Иуда в задумчивости стоял возле бокового открытого входа и вздрогнул, когда со стороны подворья его нерешительно позвали: «Вениамин! Сынок!». Он обернулся и увидел, что к нему обращается рослый дьякон в длиннополом подряснике, подпоясанном широким ремнем, и бархатной скуфье: замер у низкого крылечка и смотрит со страхом, сквозь который не в силах пробиться радость. Пришлось подойти, хоть и испытывал досаду: опять надо изворачиваться, лгать! Дьякон торопливо осенил себя крестом и прижал Иуду сильными руками к груди.
– Чудны дела твои, Господи! Мне вчера разное говорили: одни – будто тебя вовремя откопали и оживили врачи, другие – что ты воскрес с Божьей помощью. Я не поверил и даже рассердился на такое кощунство. А ты воистину живой. Да ещё в нашу церковь явился, яко раскаявшийся сын в родную обитель. Пойдем, Вена, к Олимпиаде, нашей привратнице. Вон её хибарка, через тропинку.
В тесной кухоньке, где даже пища пахла церковным ладаном, они присели за шаткий столик у окна. Хозяйки дома пока не было.
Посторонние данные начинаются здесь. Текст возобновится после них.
-- ==== Sys2Proof/Machine/CmdIntegrity.lean ====
section
/-!
DEFINITION. Machine/CmdIntegrity.lean: the commands of check codes, scrub and retirement (12_integrity).
-/
set_option autoImplicit false

namespace Sys2Proof.Machine
open Reg Bit

/-- PIN_WINDOW_END (R361). -/
def execPinWindowEnd (hc : Hc) (s : State) : Result :=
  .next (whenUp (pinWindowEnd hc) s)

/-- SCRUB_LATE (R369). -/
def execScrubLate (hc : Hc) (s : State) : Result :=
  .next (whenUp (scrubLateNow hc) s)

/-- FILL_DONE (R365). -/
def execFillDone (s : State) : Result :=
  .next (whenUp fillDone s)

/-- ECC_LOG_TAIL_WRITE (R370). -/
def execEccLogTailWrite (src : Source) (value : Word) (s : State) : Result :=
  .next (write src ECC_LOG_TAIL value s)

/-- RETIRE_ROW (R371): a write of go while ECC_RETIRE_ADDR names a row. -/
def execRetireRow (src : Source) (s : State) : Result :=
  .next (if s.flag ECC_RETIRE_ADDR_kind then s else write src ECC_RETIRE_CTRL 1 s)

/-- RETIRE_BANK (R371): a write of go while ECC_RETIRE_ADDR names a bank. -/
def execRetireBank (src : Source) (s : State) : Result :=
  .next (if s.flag ECC_RETIRE_ADDR_kind then write src ECC_RETIRE_CTRL 1 s else s)

/-- ECC_CLR (R116): a write of clear. -/
def execEccClr (src : Source) (s : State) : Result :=
  .next (write src ECC_CLR 1 s)

end Sys2Proof.Machine
end

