-- ==== Sys2Proof/Machine/CmdStart.lean ====
section
/-!
DEFINITION. Machine/CmdStart.lean: the commands of pins, rails, resets and START (02_package, 03_start_and_reset).
-/
set_option autoImplicit false

namespace Sys2Proof.Machine
open Reg Bit

/-- VAON_POR_RISE (R72). -/
def execVaonPorRise (s : State) : Result :=
  .next (vaonRise s)

/-- VAON_POR_FALL (R82). -/
def execVaonPorFall (s : State) : Result :=
  .next (vaonFall s)

/-- SEQUENCE_VIOLATION (R45): recorded for the next START. -/
def execSequenceViolation (s : State) : Result :=
  .next (s.modAlways fun x => { x with seqViolation := true })

/-- PWRGOOD_RISE (R55): START proceeds by START_BEGIN. -/
def execPwrgoodRise (s : State) : Result :=
  .next ({ s with pins := { s.pins with pwrgood := true } })

/-- PWRGOOD_FALL (R55). -/
def execPwrgoodFall (s : State) : Result :=
  .next (pwrgoodFall s)

/-- RESET_N_RISE (R54). -/
def execResetNRise (nodeid : Fin 64) (s : State) : Result :=
  .next (resetRise nodeid s)

/-- RESET_N_LOW (R72). -/
def execResetNLow (s : State) : Result :=
  .next (resetLow s)

/-- VQPS_PRESENT (R46). -/
def execVqpsPresent (mv : Nat) (s : State) : Result :=
  .next (vqpsPresent mv s)

/-- RAIL_BELOW_WARNING (R452). -/
def execRailBelowWarning (rail : Rail) (mv : Nat) (s : State) : Result :=
  .next (railBelow rail mv s)

/-- RESTORATION_START (R454). -/
def execRestorationStart (s : State) : Result :=
  .next (whenUp restorationStart s)

/-- SHED_UNDO (R454). -/
def execShedUndo (s : State) : Result :=
  .next (whenUp undoNext s)

/-- RAIL_RESET_LEVEL (R456). -/
def execRailResetLevel (rail : Rail) (mv : Nat) (s : State) : Result :=
  .next (railReset rail mv s)

/-- ANCHOR_END (R77). -/
def execAnchorEnd (confirmed : Fin 65536) (s : State) : Result :=
  .next (anchorEnd confirmed s)

/-- WARM_START_DELAY (R73). -/
def execWarmStartDelay (s : State) : Result :=
  .next (startDelay s)

/-- START_BEGIN (R61). -/
def execStartBegin (s : State) : Result :=
  .next (startPins s)

/-- ARM (R61). -/
def execArm (plls : Fin 256) (s : State) : Result :=
  .next (startArm plls s)

/-- FUSE (R509). -/
def execFuse (bad : List OtpRead) (incomplete : List Nat) (s : State) : Result :=
  .next (startFuse (bad.map fun x => ⟨x.region, x.word, x.goodA, x.goodB⟩) incomplete s)

/-- BOOT (R65). -/
def execBoot (slot0 : BootSlot) (slot1 : BootSlot) (s : State) : Result :=
  .next (startBoot slot0 slot1 s)

/-- SELFTEST (R523): the causes of REPLACE are evaluated with it. -/
def execSelftest (ledger : Fin 3) (findings : List Finding) (s : State) : Result :=
  .next (replaceEval (startSelftest ledger findings s))

/-- TRAIN (R343). -/
def execTrain (outcomes : List TrainOutcome) (dies : List DieOutcome) (s : State) : Result :=
  .next (startTrain outcomes dies s)

/-- INIT (R67). -/
def execInit (bad : List SentinelRead) (us : Nat) (s : State) : Result :=
  .next (startInit bad us s)

/-- WARMUP (R61). -/
def execWarmup (reached : Bool) (s : State) : Result :=
  .next (startWarmup reached s)

/-- RELEASE (R71). -/
def execRelease (us : Nat) (s : State) : Result :=
  .next (startRelease us s)

/-- RESET_CTRL_WARM (R72): the value and its complement. -/
def execResetCtrlWarm (src : Source) (flush : Bool) (s : State) : Result :=
  .next (write src GLB_RESET_CTRL_CPL (~~~(BitVec.ofNat 32 (1 + 4 * boolNat flush)))
    (write src GLB_RESET_CTRL (BitVec.ofNat 32 (1 + 4 * boolNat flush)) s))

/-- RESET_CTRL_BASE_DIE_ONLY (R72): the value and its complement. -/
def execResetCtrlBaseDieOnly (src : Source) (flush : Bool) (s : State) : Result :=
  .next (write src GLB_RESET_CTRL_CPL (~~~(BitVec.ofNat 32 (2 + 4 * boolNat flush)))
    (write src GLB_RESET_CTRL (BitVec.ofNat 32 (2 + 4 * boolNat flush)) s))

/-- RESET_CTRL_PORT_ONLY (R79): the value and its complement. -/
def execResetCtrlPortOnly (src : Source) (port : Port) (s : State) : Result :=
  .next (write src GLB_RESET_CTRL_CPL (~~~(BitVec.ofNat 32 (3 + 16 * port.val)))
    (write src GLB_RESET_CTRL (BitVec.ofNat 32 (3 + 16 * port.val)) s))

/-- RESET_DRAIN_DONE (R80). -/
def execResetDrainDone (s : State) : Result :=
  .next (resetDrained s)

/-- RESET_REQUEST_BEGIN (R81). -/
def execResetRequestBegin (s : State) : Result :=
  .next (requestBegin s)

/-- PAIR_WINDOW_EXPIRY (R496). -/
def execPairWindowExpiry (addr : CfgAddr) (s : State) : Result :=
  .next (whenUp (pairExpire addr) s)

/-- RAIL_ABOVE_WARNING (R452). -/
def execRailAboveWarning (rail : Rail) (s : State) : Result :=
  .next (railAbove rail s)

/-- RAIL_RECOVERY_CROSSING (R454). -/
def execRailRecoveryCrossing (rail : Rail) (above : Bool) (s : State) : Result :=
  .next (railRecovery rail above s)

end Sys2Proof.Machine
end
Дьякон не сводил с Иуды изумленных глаз, сияющих печальным восторгом и недавней опохмелкой. Он то и дело притягивал его за шею к себе, царапая щеки колючими зарослями бороды, крестился на тусклые иконки в углу и басовито гудел:
– Всё ещё не могу поверить, яко Фома-апостол…
– Могу язвы показать, – усмехнулся Иуда, мучительно гадая про себя, кем ему может приходиться этот живописный левит.
– Не шути так, негоже, – мягко укорил дьякон, пошевелив густыми бровями. Бросил подозрительный взгляд, вызванный неосторожной остротой, и, в чем-то себя убедив, снова забасил на весь маленький домик:
– Да, Господи, неисповедимы пути твои! Может, сие есть сила святого креста? Когда ты лежал в гробу, я тайком надел на тебя церковный крестик… Что ты смурной такой, сынок? Или не узнаешь меня, батюшку Родиона?
– Я сейчас самого себя не узнаю, – увильнул Иуда от прямого ответа. Он чувствовал себя неловко под напором радостных чувств, плескавшихся в больших, с паутинкой красноватых прожилок на белках, глазах дьякона.
– Значит, ещё не отошёл ты от потрясения. Для меня это даже к лучшему. Ведь я не столько перед тобой хочу покаяться, как перед самим собой. Давно собирался на эту исповедь. А тут Господь сам нас свел… Вы с Яшей знали меня с детских лет как друга вашей семьи. И не ведали, что я есть ваш родной отец. Не Михаил Кувшинников, царствие ему небесное, а я, Родион Шойгин. Миша был прекрасной души человеком, моим приятелем по молодым и глупым летам. Вместе в семинарии учились, вместе и в одну девушку влюбились. Это была ваша матушка, пусть будет земля ей пухом. Я оказался пошустрей. Но когда Елизавета сказала, что зачала от меня, не поверил ей и привел слова Соломона: «Не могу узнать следов мужчины к девице, как и змеи на скале». Она все поняла, обиделась, – и больше мы не встречались. А Михаил ради неё порвал с церковью, хотя от Бога не отказался, однако вскоре ушел к баптистам, и даже стал регентом. Ты сперва ходил в его общину, а после зачем-то переметнулся к иеговистам, к Веберу, этому троянскому коню сионизма, но я счастлив, что Господь направил тебя к нам, яко мятежного Савла…
Красногубый рот дьякона, похожий на воронку в темном омуте бороды, внезапно начал странно кривиться, всасывать в себя прокисший кухонный воздух – кожа на лице сделалась мучнисто-бледной, а черные зрачки забились пойманными мухами в сгустившейся паутине кровяных прожилок.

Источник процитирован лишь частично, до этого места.